• Information shown:
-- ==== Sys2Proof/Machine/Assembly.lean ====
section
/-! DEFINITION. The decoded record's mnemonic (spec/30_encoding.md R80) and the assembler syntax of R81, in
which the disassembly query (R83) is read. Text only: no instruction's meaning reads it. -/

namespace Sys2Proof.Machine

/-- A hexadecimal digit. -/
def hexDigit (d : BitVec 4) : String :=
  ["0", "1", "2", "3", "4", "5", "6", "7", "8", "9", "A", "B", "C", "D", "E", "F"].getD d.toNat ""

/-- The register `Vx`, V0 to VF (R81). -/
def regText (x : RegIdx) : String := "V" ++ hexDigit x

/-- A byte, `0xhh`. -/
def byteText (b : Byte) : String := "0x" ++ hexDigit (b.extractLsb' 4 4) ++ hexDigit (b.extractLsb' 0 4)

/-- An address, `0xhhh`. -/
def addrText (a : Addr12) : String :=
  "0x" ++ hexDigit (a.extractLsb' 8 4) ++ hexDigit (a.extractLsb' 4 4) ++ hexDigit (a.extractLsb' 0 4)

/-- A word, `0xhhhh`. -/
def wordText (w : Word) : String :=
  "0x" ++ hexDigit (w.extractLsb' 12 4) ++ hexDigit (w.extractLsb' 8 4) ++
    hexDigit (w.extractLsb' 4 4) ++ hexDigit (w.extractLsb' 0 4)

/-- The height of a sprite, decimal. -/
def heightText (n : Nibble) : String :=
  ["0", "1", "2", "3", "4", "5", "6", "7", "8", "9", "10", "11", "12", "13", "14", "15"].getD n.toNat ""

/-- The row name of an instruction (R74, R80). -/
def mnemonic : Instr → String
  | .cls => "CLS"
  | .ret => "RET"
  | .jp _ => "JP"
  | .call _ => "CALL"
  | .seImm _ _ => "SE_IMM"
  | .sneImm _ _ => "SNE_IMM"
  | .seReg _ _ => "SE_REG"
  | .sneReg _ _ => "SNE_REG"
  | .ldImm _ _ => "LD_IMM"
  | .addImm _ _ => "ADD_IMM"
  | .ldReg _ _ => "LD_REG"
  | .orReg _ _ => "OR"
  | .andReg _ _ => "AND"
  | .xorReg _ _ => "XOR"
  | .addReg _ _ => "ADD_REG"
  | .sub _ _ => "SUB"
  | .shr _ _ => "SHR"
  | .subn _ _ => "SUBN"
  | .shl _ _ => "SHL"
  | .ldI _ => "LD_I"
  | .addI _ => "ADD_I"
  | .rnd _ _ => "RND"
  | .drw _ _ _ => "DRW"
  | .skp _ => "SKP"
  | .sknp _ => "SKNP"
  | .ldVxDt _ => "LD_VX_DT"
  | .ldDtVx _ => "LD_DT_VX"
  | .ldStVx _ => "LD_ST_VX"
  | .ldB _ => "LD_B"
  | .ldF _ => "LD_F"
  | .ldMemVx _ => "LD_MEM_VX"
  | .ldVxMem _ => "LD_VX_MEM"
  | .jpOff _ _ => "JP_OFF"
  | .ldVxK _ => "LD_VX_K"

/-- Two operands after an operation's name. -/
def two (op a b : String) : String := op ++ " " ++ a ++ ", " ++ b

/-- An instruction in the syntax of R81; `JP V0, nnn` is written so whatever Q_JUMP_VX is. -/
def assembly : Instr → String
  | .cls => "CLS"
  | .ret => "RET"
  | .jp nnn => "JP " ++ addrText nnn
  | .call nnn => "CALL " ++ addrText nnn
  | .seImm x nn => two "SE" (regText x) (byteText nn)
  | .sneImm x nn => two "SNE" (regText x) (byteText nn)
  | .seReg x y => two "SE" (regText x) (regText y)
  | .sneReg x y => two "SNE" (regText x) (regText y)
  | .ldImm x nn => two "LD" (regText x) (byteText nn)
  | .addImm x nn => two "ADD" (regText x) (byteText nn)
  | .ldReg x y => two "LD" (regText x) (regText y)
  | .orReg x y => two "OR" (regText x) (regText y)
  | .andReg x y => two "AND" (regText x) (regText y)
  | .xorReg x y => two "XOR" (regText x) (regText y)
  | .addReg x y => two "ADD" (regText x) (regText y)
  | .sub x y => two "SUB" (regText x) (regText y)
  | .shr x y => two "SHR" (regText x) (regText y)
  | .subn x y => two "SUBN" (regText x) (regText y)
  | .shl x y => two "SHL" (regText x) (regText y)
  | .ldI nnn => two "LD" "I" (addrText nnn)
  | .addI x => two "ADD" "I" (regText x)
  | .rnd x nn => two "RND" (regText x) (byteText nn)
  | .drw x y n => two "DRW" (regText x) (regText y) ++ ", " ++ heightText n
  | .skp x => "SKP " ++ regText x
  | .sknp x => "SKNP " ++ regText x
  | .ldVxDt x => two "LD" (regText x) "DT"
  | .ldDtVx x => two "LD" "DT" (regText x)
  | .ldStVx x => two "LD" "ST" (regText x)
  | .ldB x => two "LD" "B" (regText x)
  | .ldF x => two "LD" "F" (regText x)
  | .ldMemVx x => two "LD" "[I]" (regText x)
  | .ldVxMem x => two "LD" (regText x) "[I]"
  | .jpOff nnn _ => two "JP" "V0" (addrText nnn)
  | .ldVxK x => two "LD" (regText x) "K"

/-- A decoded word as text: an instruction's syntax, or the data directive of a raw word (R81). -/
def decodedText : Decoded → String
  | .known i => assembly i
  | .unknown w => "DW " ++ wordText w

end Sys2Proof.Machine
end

• Exercise directions:
Leaving every word in place, output the whole listing above.

• Result of this task:
-- ==== Sys2Proof/Machine/Assembly.lean ====
section
/-! DEFINITION. The decoded record's mnemonic (spec/30_encoding.md R80) and the assembler syntax of R81, in
which the disassembly query (R83) is read. Text only: no instruction's meaning reads it. -/

namespace Sys2Proof.Machine

/-- A hexadecimal digit. -/
def hexDigit (d : BitVec 4) : String :=
  ["0", "1", "2", "3", "4", "5", "6", "7", "8", "9", "A", "B", "C", "D", "E", "F"].getD d.toNat ""

/-- The register `Vx`, V0 to VF (R81). -/
def regText (x : RegIdx) : String := "V" ++ hexDigit x

/-- A byte, `0xhh`. -/
def byteText (b : Byte) : String := "0x" ++ hexDigit (b.extractLsb' 4 4) ++ hexDigit (b.extractLsb' 0 4)

/-- An address, `0xhhh`. -/
def addrText (a : Addr12) : String :=
  "0x" ++ hexDigit (a.extractLsb' 8 4) ++ hexDigit (a.extractLsb' 4 4) ++ hexDigit (a.extractLsb' 0 4)

/-- A word, `0xhhhh`. -/
def wordText (w : Word) : String :=
  "0x" ++ hexDigit (w.extractLsb' 12 4) ++ hexDigit (w.extractLsb' 8 4) ++
    hexDigit (w.extractLsb' 4 4) ++ hexDigit (w.extractLsb' 0 4)

/-- The height of a sprite, decimal. -/
def heightText (n : Nibble) : String :=
  ["0", "1", "2", "3", "4", "5", "6", "7", "8", "9", "10", "11", "12", "13", "14", "15"].getD n.toNat ""

/-- The row name of an instruction (R74, R80). -/
def mnemonic : Instr → String
  | .cls => "CLS"
  | .ret => "RET"
  | .jp _ => "JP"
  | .call _ => "CALL"
  | .seImm _ _ => "SE_IMM"
  | .sneImm _ _ => "SNE_IMM"
  | .seReg _ _ => "SE_REG"
  | .sneReg _ _ => "SNE_REG"
  | .ldImm _ _ => "LD_IMM"
  | .addImm _ _ => "ADD_IMM"
  | .ldReg _ _ => "LD_REG"
  | .orReg _ _ => "OR"
  | .andReg _ _ => "AND"
  | .xorReg _ _ => "XOR"
  | .addReg _ _ => "ADD_REG"
  | .sub _ _ => "SUB"
  | .shr _ _ => "SHR"
  | .subn _ _ => "SUBN"
  | .shl _ _ => "SHL"
  | .ldI _ => "LD_I"
  | .addI _ => "ADD_I"
  | .rnd _ _ => "RND"
  | .drw _ _ _ => "DRW"
  | .skp _ => "SKP"
  | .sknp _ => "SKNP"
  | .ldVxDt _ => "LD_VX_DT"
  | .ldDtVx _ => "LD_DT_VX"
  | .ldStVx _ => "LD_ST_VX"
  | .ldB _ => "LD_B"
  | .ldF _ => "LD_F"
  | .ldMemVx _ => "LD_MEM_VX"
  | .ldVxMem _ => "LD_VX_MEM"
  | .jpOff _ _ => "JP_OFF"
  | .ldVxK _ => "LD_VX_K"

/-- Two operands after an operation's name. -/
def two (op a b : String) : String := op ++ " " ++ a ++ ", " ++ b

/-- An instruction in the syntax of R81; `JP V0, nnn` is written so whatever Q_JUMP_VX is. -/
def assembly : Instr → String
  | .cls => "CLS"
  | .ret => "RET"
  | .jp nnn => "JP " ++ addrText nnn
  | .call nnn => "CALL " ++ addrText nnn
  | .seImm x nn => two "SE" (regText x) (byteText nn)
  | .sneImm x nn => two "SNE" (regText x) (byteText nn)
  | .seReg x y => two "SE" (regText x) (regText y)
  | .sneReg x y => two "SNE" (regText x) (regText y)
  | .ldImm x nn => two "LD" (regText x) (byteText nn)
  | .addImm x nn => two "ADD" (regText x) (byteText nn)
  | .ldReg x y => two "LD" (regText x) (regText y)
  | .orReg x y => two "OR" (regText x) (regText y)
  | .andReg x y => two "AND" (regText x) (regText y)
  | .xorReg x y => two "XOR" (regText x) (regText y)
  | .addReg x y => two "ADD" (regText x) (regText y)
  | .sub x y => two "SUB" (regText x) (regText y)
  | .shr x y => two "SHR" (regText x) (regText y)
  | .subn x y => two "SUBN" (regText x) (regText y)
  | .shl x y => two "SHL" (regText x) (regText y)
  | .ldI nnn => two "LD" "I" (addrText nnn)
  | .addI x => two "ADD" "I" (regText x)
  | .rnd x nn => two "RND" (regText x) (byteText nn)
  | .drw x y n => two "DRW" (regText x) (regText y) ++ ", " ++ heightText n
  | .skp x => "SKP " ++ regText x
  | .sknp x => "SKNP " ++ regText x
  | .ldVxDt x => two "LD" (regText x) "DT"
  | .ldDtVx x => two "LD" "DT" (regText x)
  | .ldStVx x => two "LD" "ST" (regText x)
  | .ldB x => two "LD" "B" (regText x)
  | .ldF x => two "LD" "F" (regText x)
  | .ldMemVx x => two "LD" "[I]" (regText x)
  | .ldVxMem x => two "LD" (regText x) "[I]"
  | .jpOff nnn _ => two "JP" "V0" (addrText nnn)
  | .ldVxK x => two "LD" (regText x) "K"

/-- A decoded word as text: an instruction's syntax, or the data directive of a raw word (R81). -/
def decodedText : Decoded → String
  | .known i => assembly i
  | .unknown w => "DW " ++ wordText w

end Sys2Proof.Machine
end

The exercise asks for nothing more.